I isolated myself from others to the point that I could have been a monk or hermit. I spent much of my childhood years, beginning at six years old, seeking the comfort and bliss of nature. Daily I would connect with the island. I immersed myself in the wonder of the passing clouds, pushed by the mysterious winds. I loved to lie in the tundra by myself, listening to the bumblebees and blowflies buzzing around, the sound of the wind, the rustling of the grass, the song of the Lapland longspur that sang only when it descended in flight, the chirps of the snow bunting we simply called “snowbirds,” and the call of the rosy finches that we knew as “muskies.” I would take in the wonderful smells of grass and the fresh salt air and the feel of the life that surrounded me.
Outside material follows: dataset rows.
-- ==== Sys2Proof/Machine/Mailbox.lean ====
section
/-!
DEFINITION. Mailboxes: ringing, the FENCE bit, locks, pending and mask bits, and their time limits (R296 to R301).
-/

/-- The requester number of an agent (R296). -/
def Sys2Proof.Agent.num : Sys2Proof.Agent → Nat
  | .core i => 1 + i
  | .vault => 9
  | .device => 10
  | .seat n => 16 + n

namespace Sys2Proof.Machine

/-- The device number of the mailbox an agent names (R296): seats name their own mailboxes from 0, every other agent the
device numbers. -/
def Dev.mbxOf (d : Dev) (a : Agent) (m : Nat) : Option Nat :=
  match a with
  | .seat n => (d.cfg.seatMbxs n)[m]?
  | _ => if m < 64 then some m else none

/-- The seat in whose view an event that names a mailbox stands: its receiver, or the device (R393). -/
def Dev.mbxView (d : Dev) (m : Nat) : Nat := (d.cfg.mbxSeat m).getD 0xFF

/-- A ring or release that is not permitted (R294, R299): ignored, counted for a seat, and flagged. -/
def Dev.mbxDenied (d : Dev) (a : Agent) (m : Nat) : Dev :=
  let d := match a with
    | .seat n => d.violate n
    | _ => d
  d.raiseFor Stk.MBX.RING_DENIED (d.mbxView m) m

/-- May an agent ring bit `b` of mailbox `m` (R297, R298)? -/
def Dev.mayRing (d : Dev) (a : Agent) (m b : Nat) : Bool :=
  match a with
  | .core _ => true
  | .device => true
  | .vault => false
  | .seat n => !(b ≥ 28 && (d.cfg.seatMbxs n).head? == some m)

/-- MBX_DOORBELL (R297, R33): ring a bit; with FENCE the notice is held until the writer's posted writes have drained. -/
def Dev.mbxDoorbell (d : Dev) (a : Agent) (m v : Nat) : Dev :=
  match d.mbxOf a m with
  | none => match a with
    | .seat n => d.violate n
    | _ => d
  | some m =>
    let b := bitsOf v 4 0
    if !d.mayRing a m b then d.mbxDenied a m
    else if bitOf v 5 then { d with held := d.held ++ [{ writer := a.num, mbx := m, bit := b }] }
    else d.ringBit m b

/-- DOORBELL_NOTICE_VISIBLE (R33): the writer's posted writes have drained, so its held notices become visible. -/
def Dev.doorbellVisible (d : Dev) (a : Agent) : Dev :=
  let mine := d.held.filter fun h => h.writer == a.num
  mine.foldl (fun d h => d.ringBit h.mbx h.bit) { d with held := d.held.filter fun h => h.writer != a.num }

/-- The agent with the lowest requester number. -/
def lowestAgent : List Agent → Option Agent
  | [] => none
  | a :: as =>
    match lowestAgent as with
    | none => some a
    | some b => if a.num ≤ b.num then some a else some b

/-- MBX_LOCK (R299): reads of one cycle. A free lock goes to the lowest requester number, which reads 0; every other reader
is returned the owner. A reader in whose view the mailbox does not lie reads zero (R21). -/
def Dev.mbxLock (d : Dev) (as : List Agent) (m : Nat) : Dev :=
  let seen := as.filter fun a => match a with
    | .seat n => (d.cfg.seatMbxs n).contains m
    | _ => true
  let own := d.rd Reg.MBX_LOCK.OWNER m
  let hidden := (as.filter fun a => !seen.contains a).foldl (fun d a => d.emit (.answer a.num 0)) d
  match lowestAgent seen with
  | none => { hidden with rdata := 0 }
  | some w =>
    let now := if own = 0 then w.num else own
    let d := if own = 0 then
        (hidden.wr Reg.MBX_LOCK.OWNER w.num m).onMb m fun s => { s with lockTick := d.time.tick }
      else hidden
    let d := seen.foldl (fun d a => d.emit (.answer a.num (if own = 0 ∧ a = w then 0 else now))) d
    { d with rdata := BitVec.ofNat 32 own }

/-- Is an agent the receiver of a mailbox (R296)? -/
def Dev.receives (d : Dev) (a : Agent) (m : Nat) : Bool :=
  match a with
  | .seat n => d.cfg.mbxSeat m == some n
  | .vault => m == 63
  | .core _ => (d.cfg.mbxSeat m).isNone && m != 63
  | .device => false

/-- MBX_UNLOCK (R299): REL is honoured from the owner, the receiver and any house core. -/
def Dev.mbxUnlock (d : Dev) (a : Agent) (m v : Nat) : Dev :=
  match d.mbxOf a m with
  | none => match a with
    | .seat n => d.violate n
    | _ => d
  | some m =>
    if !bitOf v 0 then d else
    let core := match a with
      | .core _ => true
      | _ => false
    if core || d.receives a m || d.rd Reg.MBX_LOCK.OWNER m == a.num then d.wr Reg.MBX_LOCK.OWNER 0 m
    else d.mbxDenied a m

/-- Ticks that a pending bit is aged at (R300). -/
def agedTicks : Nat := 1000

/-- Is some pending bit of a mailbox aged? -/
def Dev.hasAged (d : Dev) (m : Nat) : Bool :=
  (d.mb m).pendSince.any fun e => e.2 + agedTicks ≤ d.time.tick + 1

/-- DOORBELL_AGED (R300): a bit pending for 1,000 ticks sets AGED, with one event per mailbox until it is cleared. -/
def Dev.doorbellAged (d : Dev) (m : Nat) : Dev :=
  if (d.mb m).agedDone || !d.hasAged m then d
  else (d.onMb m fun s => { s with agedDone := true }).raiseFor Stk.MBX.AGED (d.mbxView m) m

/-- LOCK_TIMEOUT (R300): a lock held for 100 ticks is released by the device. -/
def Dev.lockTimeout (d : Dev) (m : Nat) : Dev :=
  let own := d.rd Reg.MBX_LOCK.OWNER m
  if own = 0 || d.time.tick < (d.mb m).lockTick + 100 then d else
  ((d.wr Reg.MBX_LOCK.OWNER 0 m).bump Reg.MBX_CNT.LOCK_TMO 1 m).raiseFor Stk.MBX.LOCK_TMO (d.mbxView m) m [(1, own)]

/-- Clear pending bits of a mailbox. -/
def Dev.clearPend (d : Dev) (m bits : Nat) : Dev :=
  let p := d.rd Reg.MBX_PEND.PEND m
  let d := d.wr Reg.MBX_PEND.PEND (p - (p &&& bits)) m
  let d := d.onMb m fun s => { s with pendSince := s.pendSince.filter fun e => !bitOf bits e.1 }
  if d.hasAged m then d else d.onMb m fun s => { s with agedDone := false }

/-- A write of MBX_PEND clears the bits written as one, from the receiver (R300). -/
def Dev.mbxPendWrite (d : Dev) (a : Agent) (m v : Nat) : Dev := if d.receives a m then d.clearPend m v else d

/-- A write of MBX_MASK: a pending bit that becomes unmasked raises the interrupt (R297). -/
def Dev.mbxMaskWrite (d : Dev) (m v : Nat) : Dev :=
  let d := d.wr Reg.MBX_MASK.MASK v m
  let p := d.rd Reg.MBX_PEND.PEND m
  if p - (p &&& v) = 0 then d else d.mbxIrq m

/-- L4 of a seat (R295, R300): the pending bits of the mailboxes it receives clear, and the locks it holds are released. -/
def Dev.mbxSeatReset (d : Dev) (n : Nat) : Dev :=
  (List.range 64).foldl (fun d m =>
    let d := if d.cfg.mbxSeat m == some n then d.clearPend m (2 ^ 32 - 1) else d
    if d.rd Reg.MBX_LOCK.OWNER m == 16 + n then d.wr Reg.MBX_LOCK.OWNER 0 m else d) d

end Sys2Proof.Machine
end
It was here that I felt protected and embraced.
Other times I would go to the shoreline to wander through the intertidal zone, exploring the myriad of living things I came across—the green spindly sea urchins that we called “aagonin,” kelp, snails we called “chimkaiyoon,” starfish, tiny rockfish we called “kundoolin,” sea anemones, the occasional octopus, and sand fleas we called “kootmies.” Unangan had words for every creature around.
I walked inland over grass-covered basalt boulders to sit atop the highest hills on the island. From this vantage point I could see most of the island and surrounding Bering Sea. The island is only twelve miles long and five miles wide at its widest point. Occasionally, hundreds of reindeer would pass below, grunting as they moved with incredible ease over the rocky hummocks. In the early evening I noted how the clouds descended, first only over two hills that later I came to know as the masculine and feminine aspects of this ethereal island, then later the rest of the hills. The masculine aspect is known as Bogoslov. This Russian name means “the voice of God.” Bogoslov is a dormant volcano that prominently extends its rocky form upward in the center of the island. The feminine aspect is called Polovina, which means “halfway” in Russian. Its emerald-colored grassy profile appears like a pregnant woman with rounded breasts.
Beginning at age six, I began walking the three miles outside the village at 3:00 or 4:00 in the morning to get to the many seabird nesting sites on cliffs sprinkled around the island shoreline. I wanted to get to these cliffs before sunrise when, by the thousands, the seabirds would stir and begin their circular flight in front of the cliffs.
I came to love the soup of smells along the island shoreline and the wonder and mystery of all this life that, intuitively, I knew was somehow beautifully and seamlessly intertwined. I floated with it, losing all sense of separation to the point that I could not tell where I began and where it ended. This experience was so profoundly familiar, like the place I found when I was sick and unconscious with pneumonia.
The deep connection to nature I had discovered would sustain me through the many trials and tribulations that lay ahead.